PXS Heartbeat Monitoring is designed to insure that at most one PXS is in heartbeat monitoring mode and, if possible, at least one PXS is capturing data.
If the application running on the primary PXS detects failure of the synchronous communication link, it can cease operation and instruct the secondary to become active. After the secondary fails over to become active, the primary will fail over to monitor mode effectively reversing the roles of the 2 PXSs. If the secondary encounters a problem, it can fail back to the primary.
If the primary PXS fails due a hardware problem, the secondary will detect the absence of heartbeat messages. After a prescribed number of missed heartbeats, the secondary will fail over and start the application to become the active PXS. After the primary PXS has been replaced, it should be set to monitor the secondary. To restore the original situation with the primary active, the secondary can simply be instructed to do a controlled failover to the primary.

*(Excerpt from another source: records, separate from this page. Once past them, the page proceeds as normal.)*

/-- Settles O33: stage S5 emits the diagnostic alone, and the rest is the cycle around it. -/
theorem unknownOpcodeIsANoOperation : Obligations.UnknownOpcodeIsANoOperation := by
  refine ⟨fun w s hopcode => ⟨_, stageExecute_of_unknown hopcode s, onlyEvent_emit s _⟩, fun s t hopcode h => ?_⟩
  obtain ⟨hrunning, w, b, s5, rfl, rfl, start, hexecute, -, finish⟩ := step_cases h
  rw [stageExecute_of_unknown hopcode, next_inj] at hexecute
  subst hexecute
  obtain ⟨hregs, hpc, hhalted, hdiag⟩ := finish.frame_of_emit start.pcSet (start.halted.trans hrunning)
  refine ⟨?r1, ?r2, fun r h1 h2 => ?others, ?pc, hhalted, hdiag,
    fun c n d v => finish.no_hwAccess_of_emit start nofun⟩
  case r1 => rw [hregs, start.regs, if_neg (by decide), if_pos rfl]
  case r2 => rw [hregs, start.regs, if_pos rfl]
  case others => rw [hregs, start.regs, if_neg h2, if_neg h1]
  case pc => rw [hpc, beforeExecute_pc, toNat_pc_add_one]

/-! ### The clock and the pulse -/

/-- Stage S10 counts the cycle (R131). -/
theorem step_cycle {s t : State} (h : step s = .next t) : t.cycle = s.cycle + 1 := by
  obtain ⟨-, w, b, s5, -, -, start, -, execute, finish⟩ := step_cases h
  rw [finish.cycle, execute.keeps.cycle, start.cycle]

/-- Stage S10 is the only writer of `clks` in a cycle without an `out` to it (R34, R131). -/
theorem step_io_clks {s t : State} (h : step s = .next t) (hno : NoOutTo s clks) :
    readIo t clks = readIo s clks + 1#32 := by
  obtain ⟨-, w, b, s5, rfl, rfl, start, -, execute, finish⟩ := step_cases h
  rw [finish.io, if_neg (by decide), if_pos rfl, countUp_eq_add_one, hno.io_kept execute, start.io_kept (by decide)]

/-- Counting before and after the reduction modulo 2^32 agree (R9). -/
theorem wrap32_natCast_succ (n : Nat) : wrap32 ((n + 1 : Nat) : Int) = wrap32 (n : Int) + 1#32 := by
  simp only [wrap32, BitVec.ofInt_natCast, BitVec.ofNat_add]

/-- Settles O36: both counters count by one, so their agreement modulo 2^32 is kept. -/
theorem everyStepCountsOneCycle : Obligations.EveryStepCountsOneCycle := by
  intro s t h
  refine ⟨step_cycle h, fun hno => ⟨step_io_clks h hno, fun hagree => ?_⟩⟩
  rw [step_io_clks h hno, hagree, step_cycle h, wrap32_natCast_succ]

/-- Settles O37: stage S11 is the last of the cycle, and stage S0 of the next leaves the I/O bank. -/
theorem pulseIsClearAfterEveryStep : Obligations.PulseIsClearAfterEveryStep := by
  intro s t h
  obtain ⟨-, w, b, s5, -, -, -, -, -, finish⟩ := step_cases h
  have hclear : readIo t irq2status = 0#32 := by rw [finish.io, if_pos rfl]
  exact ⟨hclear, (readIo_congr (stageStart_io t) irq2status).trans hclear⟩

end Sys2Proof.Machine

/-! PROOFS. The ALU. The frame of an instruction that ends in the write of a register, the reduced sum as the sum of
words, and the two right shifts as shifts of the word by the whole amount. -/

namespace Sys2Proof.Machine

/-! ### Results -/

/-- A register write is the whole effect of an instruction that ends in one (R21, R140). -/
theorem onlyRegister_writeReg (s : State) (rd : RegIdx) (v : Word) : OnlyRegister s (writeReg s rd v) rd v := by
  refine ⟨fun r => ?register, ⟨rfl, rfl⟩, readIo_writeReg s rd v, ⟨rfl, rfl, rfl, rfl, rfl, rfl, rfl⟩,
    ⟨readData_writeReg s rd v, fun _ => rfl, fun _ => rfl, fun _ => rfl⟩, rfl⟩
  case register =>
    rw [readReg_writeReg]
    by_cases hrd : r = rd
    · subst hrd
      by_cases h0 : r = 0#4 <;> simp [h0]
    · simp [hrd]

/-- The frame of the ALU instructions of three sources (R140). -/
theorem aluThree_spec (op : Word → Word → Word → Word) (f : Fields) (s : State) :
    ∃ t, aluThree op f s = .next t ∧
      OnlyRegister s t f.rd (op (readReg s f.rs) (readReg s f.rt) (readReg s f.rm)) :=
  ⟨_, writeResult_eq _ _ _, onlyRegister_writeReg _ _ _⟩

/-! ### Sums -/

/-- Reducing the exact sum of the signed readings is adding the words (R9, R141). -/
theorem wrap32_toInt_add (a b c : Word) : wrap32 (a.toInt + b.toInt + c.toInt) = a + b + c := by
  simp only [wrap32, BitVec.ofInt_add, BitVec.ofInt_toInt]

/-- Reducing the exact sum of the unsigned readings is adding the words (R9, R141). -/
theorem wrap32_toNat_add (a b c : Word) : wrap32 ((a.toNat + b.toNat + c.toNat : Nat) : Int) = a + b + c := by
  simp only [wrap32, BitVec.ofInt_natCast, BitVec.ofNat_add, BitVec.ofNat_toNat, BitVec.setWidth_eq]

/-- Settles O9: the sum is written in one register write, and both readings give the sum of the words. -/
theorem addWritesTheWrappedSum : Obligations.AddWritesTheWrappedSum := by
  intro f s
  exact ⟨aluThree_spec addWords f s, (wrap32_toInt_add _ _ _).trans (wrap32_toNat_add _ _ _).symm⟩

/-! ### Right shifts -/

/-- From 31 on every bit of the result is the sign (R149). -/
theorem sraBy_of_le {n : Nat} (v : Word) (h : 31 ≤ n) :
    sraBy v n = if v.msb then 0xFFFFFFFF#32 else 0#32 := by
  rw [sraBy, if_pos h]

/-- The two cases of R149 are one: the signed reading divided by `2 ^ n`, rounded down. -/
theorem toInt_sraBy (v : Word) (n : Nat) : (sraBy v n).toInt = v.toInt / 2 ^ n := by
  by_cases hn : 31 ≤ n
  · have hlow : -2 ^ 31 ≤ v.toInt := v.le_toInt
    have hhigh : v.toInt < 2 ^ 31 := v.toInt_lt
    have hpow : (2 ^ 31 : Int) ≤ 2 ^ n := pow_le_pow_right₀ (by decide) hn
    rw [sraBy_of_le v hn, BitVec.msb_eq_toInt]
    by_cases hneg : v.toInt < 0
    · rw [Int.ediv_eq_neg_one_of_neg_of_le hneg (by omega)]
      simp [hneg]
    · rw [Int.ediv_eq_zero_of_lt (by omega) (by omega)]
      simp [hneg]
  · have hshift : v.toInt / ((2 ^ n : Nat) : Int) = (v.sshiftRight n).toInt := by
      rw [BitVec.toInt_sshiftRight, Int.shiftRight_eq_div_pow]
    rw [sraBy, if_neg hn, hshift, wrap32, BitVec.ofInt_toInt, ← hshift, Nat.cast_pow, Nat.cast_ofNat]

/-- From 32 on every bit of the word is shifted out (R150). -/
theorem srlBy_of_le {n : Nat} (v : Word) (h : 32 ≤ n) : srlBy v n = 0#32 := by
  rw [srlBy, if_pos h]

/-- The two cases of R150 are one: the unsigned reading divided by `2 ^ n`, rounded down. -/
theorem toNat_srlBy (v : Word) (n : Nat) : (srlBy v n).toNat = v.toNat / 2 ^ n := by
  have hv : v.toNat < 2 ^ 32 := v.isLt
  by_cases hn : 32 ≤ n
  · have hpow : 2 ^ 32 ≤ 2 ^ n := Nat.pow_le_pow_right (by decide) hn
    rw [srlBy_of_le v hn, Nat.div_eq_of_lt (hv.trans_le hpow), BitVec.toNat_zero]
  · rw [srlBy, if_neg hn, BitVec.toNat_ofNat, Nat.mod_eq_of_lt ((Nat.div_le_self _ _).trans_lt hv)]

/-- Settles O16: one more place halves the quotient, which moves a negative one up and an unsigned one down. -/
theorem rightShiftsSettleMonotonically : Obligations.RightShiftsSettleMonotonically := by
  intro v n
  refine ⟨fun hmsb => ⟨?rises, fun hn => ?ones⟩, ?falls, srlBy_of_le v⟩
  case rises =>
    have hneg : v.toInt < 0 := by simpa [BitVec.msb_eq_toInt] using hmsb
    have hquotient : v.toInt / 2 ^ n < 0 := Int.ediv_neg_of_neg_of_pos hneg (by positivity)
    have hhalf : v.toInt / 2 ^ (n + 1) = v.toInt / 2 ^ n / 2 := by
      rw [pow_succ, Int.ediv_ediv_of_nonneg (by positivity)]
    rw [toInt_sraBy, toInt_sraBy, hhalf]
    omega
  case ones => rw [sraBy_of_le v hn, if_pos hmsb]
  case falls =>
    rw [toNat_srlBy, toNat_srlBy]
    exact Nat.div_le_div_left (Nat.pow_le_pow_right (by decide) n.le_succ) (Nat.two_pow_pos n)

end Sys2Proof.Machine

/-! PROOFS. The conditional branches. Their one rule R160 over the signed condition of each, the pc after the whole
cycle of a branch, and the frame of a change of the pc. -/

namespace Sys2Proof.Machine

/-! ### The rule of a branch -/

/-- Stage S5 of a branch (R160): the jump to `x[rm]` when `cond` holds of the signed sources, else nothing at all. -/
def BranchRule (i : Fields → Instr) (cond : Int → Int → Prop) : Prop :=
  ∀ (f : Fields) (s : State),
    (cond (signedReg s f.rs) (signedReg s f.rt) → exec (i f) s = .next (jumpTo s (low12 (readReg s f.rm)))) ∧
    (¬ cond (signedReg s f.rs) (signedReg s f.rt) → exec (i f) s = .next s)

/-- `branchOn` is the rule of the condition that its test decides. -/
theorem branchRule_of_branchOn {i : Fields → Instr} {test : Int → Int → Bool} {cond : Int → Int → Prop}
    (hexec : ∀ f s, exec (i f) s = branchOn test f s) (htest : ∀ a b, test a b = true ↔ cond a b) :
    BranchRule i cond := by
  intro f s
  have hcompare : compareRegs test f s = true ↔ cond (signedReg s f.rs) (signedReg s f.rt) := htest _ _
  rw [hexec, branchOn, ← hcompare]
  exact ⟨fun taken => by rw [if_pos taken], fun untaken => by rw [if_neg untaken]⟩

theorem beq_branchRule : BranchRule .beq (fun a b => a = b) :=
  branchRule_of_branchOn (test := condEq) (fun _ _ => rfl) fun _ _ => decide_eq_true_iff
theorem bne_branchRule : BranchRule .bne (fun a b => a ≠ b) :=
  branchRule_of_branchOn (test := condNe) (fun _ _ => rfl) fun _ _ => decide_eq_true_iff
theorem blt_branchRule : BranchRule .blt (fun a b => a < b) :=
  branchRule_of_branchOn (test := condLt) (fun _ _ => rfl) fun _ _ => decide_eq_true_iff
theorem bgt_branchRule : BranchRule .bgt (fun a b => a > b) :=
  branchRule_of_branchOn (test := condGt) (fun _ _ => rfl) fun _ _ => decide_eq_true_iff
theorem ble_branchRule : BranchRule .ble (fun a b => a ≤ b) :=
  branchRule_of_branchOn (test := condLe) (fun _ _ => rfl) fun _ _ => decide_eq_true_iff
theorem bge_branchRule : BranchRule .bge (fun a b => a ≥ b) :=
  branchRule_of_branchOn (test := condGe) (fun _ _ => rfl) fun _ _ => decide_eq_true_iff

/-! ### The pc after the cycle of a branch -/

/-- The jump sets `pc_set`, so stage S9 leaves the target; without it stage S9 counts the branch's address on. -/
theorem BranchRule.branchStepSpec {i : Fields → Instr} {cond : Int → Int → Prop} (rule : BranchRule i cond) :
    BranchStepSpec i cond := by
  intro f s t hfetched h
  obtain ⟨hrunning, -, s5, hexec, -, finish⟩ := step_cases_of_fetched hfetched h
  obtain ⟨htaken, huntaken⟩ := rule f (beforeExecute s)
  refine ⟨fun hcond => ?taken, fun hcond => ?untaken⟩
  case taken =>
    obtain rfl := next_inj.mp ((htaken hcond).symm.trans hexec)
    rw [finish.pc, if_pos (.inl (jumpTo_pcSet _ _)), jumpTo_pc]
  case untaken =>
    obtain rfl := next_inj.mp ((huntaken hcond).symm.trans hexec)
    have hadvances : ¬ ((beforeExecute s).pcSet = true ∨ (beforeExecute s).halted = true) := by
      simp [hrunning]
    rw [finish.pc, if_neg hadvances, toNat_pc_add_one, beforeExecute_pc]

/-- Settles O18: for each branch, from its rule. -/
theorem branchStepAdvancesOrJumps : Obligations.BranchStepAdvancesOrJumps :=
  ⟨beq_branchRule.branchStepSpec, bne_branchRule.branchStepSpec, blt_branchRule.branchStepSpec,
    bgt_branchRule.branchStepSpec, ble_branchRule.branchStepSpec, bge_branchRule.branchStepSpec⟩

/-! ### The frame of a branch -/

/-- Everything but the pc and the PC-set flag is as before. -/
def OnlyPc (s t : State) : Prop :=
  SameRegs s t ∧ SameIo s t ∧ SameControl s t ∧ SameMemories s t ∧ t.events = s.events

theorem onlyPc_refl (s : State) : OnlyPc s s :=
  ⟨fun _ => rfl, fun _ => rfl, ⟨rfl, rfl, rfl, rfl, rfl, rfl, rfl⟩,
    ⟨fun _ => rfl, fun _ => rfl, fun _ => rfl, fun _ => rfl⟩, rfl⟩

theorem onlyPc_jumpTo (s : State) (target : PcAddr) : OnlyPc s (jumpTo s target) :=
  ⟨readReg_jumpTo s target, readIo_jumpTo s target, ⟨rfl, rfl, rfl, rfl, rfl, rfl, rfl⟩,
    ⟨readData_jumpTo s target, fun _ => rfl, fun _ => rfl, fun _ => rfl⟩, jumpTo_events s target⟩

/-- A branch taken only jumps, and one not taken leaves the state. -/
theorem BranchRule.branchSpec {i : Fields → Instr} {cond : Int → Int → Prop} (rule : BranchRule i cond) :
    BranchSpec i cond := by
  intro f s
  obtain ⟨htaken, huntaken⟩ := rule f s
  by_cases hcond : cond (signedReg s f.rs) (signedReg s f.rt)
  · exact ⟨_, htaken hcond, fun _ => ⟨jumpTo_pc _ _, jumpTo_pcSet _ _⟩, fun hno => absurd hcond hno,
      onlyPc_jumpTo s _⟩
  · exact ⟨s, huntaken hcond, fun hyes => absurd hyes hcond, fun _ => ⟨rfl, rfl⟩, onlyPc_refl s⟩

/-- Settles O17: for each branch, from its rule. -/
theorem branchesCompareSignedAndSetThePc : Obligations.BranchesCompareSignedAndSetThePc :=
  ⟨beq_branchRule.branchSpec, bne_branchRule.branchSpec, blt_branchRule.branchSpec,
    bgt_branchRule.branchSpec, ble_branchRule.branchSpec, bge_branchRule.branchSpec⟩

end Sys2Proof.Machine

/-! PROOFS. Load and store. What `lw` and `sw` do at an address of data memory, with the reduced sum as the sum of
words, and the frame of the write of one word. -/

namespace Sys2Proof.Machine

/-- Reducing the exact sum of two signed readings is adding the words (R9, D33). -/
theorem wrap32_toInt_add_toInt (a b : Word) : wrap32 (a.toInt + b.toInt) = a + b := by
  simp only [wrap32, BitVec.ofInt_add, BitVec.ofInt_toInt]

/-- Everything but the word at `a` of data memory is as before, and that word is `v`. -/
def OnlyDataWord (s t : State) (a : Nat) (v : Word) : Prop :=
  readData t a = v ∧ (∀ b, b ≠ a → readData t b = readData s b) ∧ SameOtherMemories s t ∧
    SameRegs s t ∧ SamePc s t ∧ SameIo s t ∧ SameControl s t ∧ t.events = s.events

theorem onlyDataWord_writeData (s : State) (a : Nat) (v : Word) : OnlyDataWord s (writeData s a v) a v :=
  ⟨Memory.read_write_same s.dmem a v, fun b => Memory.read_write_other s.dmem a b v,
    ⟨fun _ => rfl, fun _ => rfl, fun _ => rfl⟩, readReg_writeData s a v, ⟨rfl, rfl⟩, readIo_writeData s a v,
    ⟨rfl, rfl, rfl, rfl, rfl, rfl, rfl⟩, writeData_events s a v⟩

section
variable {f : Fields} {s : State} {a : Nat}

/-- `lw` at an address of data memory adds `x[rm]` to the word there (R183). -/
theorem exec_lw_inRange (haddress : effectiveAddress f s = (a : Int)) (ha : a < s.cfg.dmemWords) :
    exec (.lw f) s = .next (writeReg s f.rd (readData s a + readReg s f.rm)) := by
  simp only [exec, execLw, checkedAccess_inRange ⟨a, ha⟩ haddress, writeResult_eq, wrap32_toInt_add_toInt]

/-- `sw` at an address of data memory stores the sum of its two sources there (R185). -/
theorem exec_sw_inRange (haddress : effectiveAddress f s = (a : Int)) (ha : a < s.cfg.dmemWords) :
    exec (.sw f) s = .next (writeData s a (readReg s f.rm + readReg s f.rd)) := by
  simp only [exec, execSw, checkedAccess_inRange ⟨a, ha⟩ haddress, wrap32_toInt_add_toInt]

end

/-- Settles O21: the load is one register write. -/
theorem lwLoadsAndAdds : Obligations.LwLoadsAndAdds :=
  fun _ s _ haddress ha => ⟨_, exec_lw_inRange haddress ha, onlyRegister_writeReg s _ _⟩

/-- Settles O22: the store is one write to data memory. -/
theorem swStoresTheSum : Obligations.SwStoresTheSum :=
  fun _ s _ haddress ha => ⟨_, exec_sw_inRange haddress ha, onlyDataWord_writeData s _ _⟩

end Sys2Proof.Machine

/-! PROOFS. System instructions and interrupts. The rules of `reti`, `in` and `halt` with their frames, the entry that
stage S2 makes when an interrupt is taken, and a level request that stage S1 carries from one cycle into the next. -/

namespace Sys2Proof.Machine

/-! ### Instruction addresses in words -/

/-- The low 12 bits of a word as a number (R10, D31). -/
theorem toNat_low12 (v : Word) : (low12 v).toNat = v.toNat % 4096 := by
  rw [low12, BitVec.extractLsb'_toNat, Nat.shiftRight_zero]

/-- What the entry saves is what `reti` goes back to (D31). -/
@[simp] theorem low12_zext12 (a : PcAddr) : low12 (zext12 a) = a := by
  apply BitVec.eq_of_toNat_eq
  rw [toNat_low12, zext12, BitVec.toNat_setWidth]
  omega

If the secondary PXS fails for any reason, the primary will continue to function normally. If it encounters a problem and attempts a controlled fail over to the secondary, it will wait for the secondary's first heartbeat to fail over to monitor mode. If that heartbeat does not come within a prescribed amount of time, the primary will restart itself in active mode and try to resume operation.
If both the primary and secondary fail due to loss of power, both will reboot
to the heartbeat monitor program, pxsekg
, when power is restored.
This assures that more than one does not become active. Both will detect the absence of
heartbeats, but only the primary will fail over to become active. The secondary
cannot fail over until it has received at least one heartbeat from the primary which
the primary, running pxsekg
, will never send.
The primary will wait twice as long to fail over, but it does not require a first
heartbeat from the secondary in order to fail over. Once the primary becomes active,
it will begin heartbeating to the secondary, and the secondary will enter standby mode.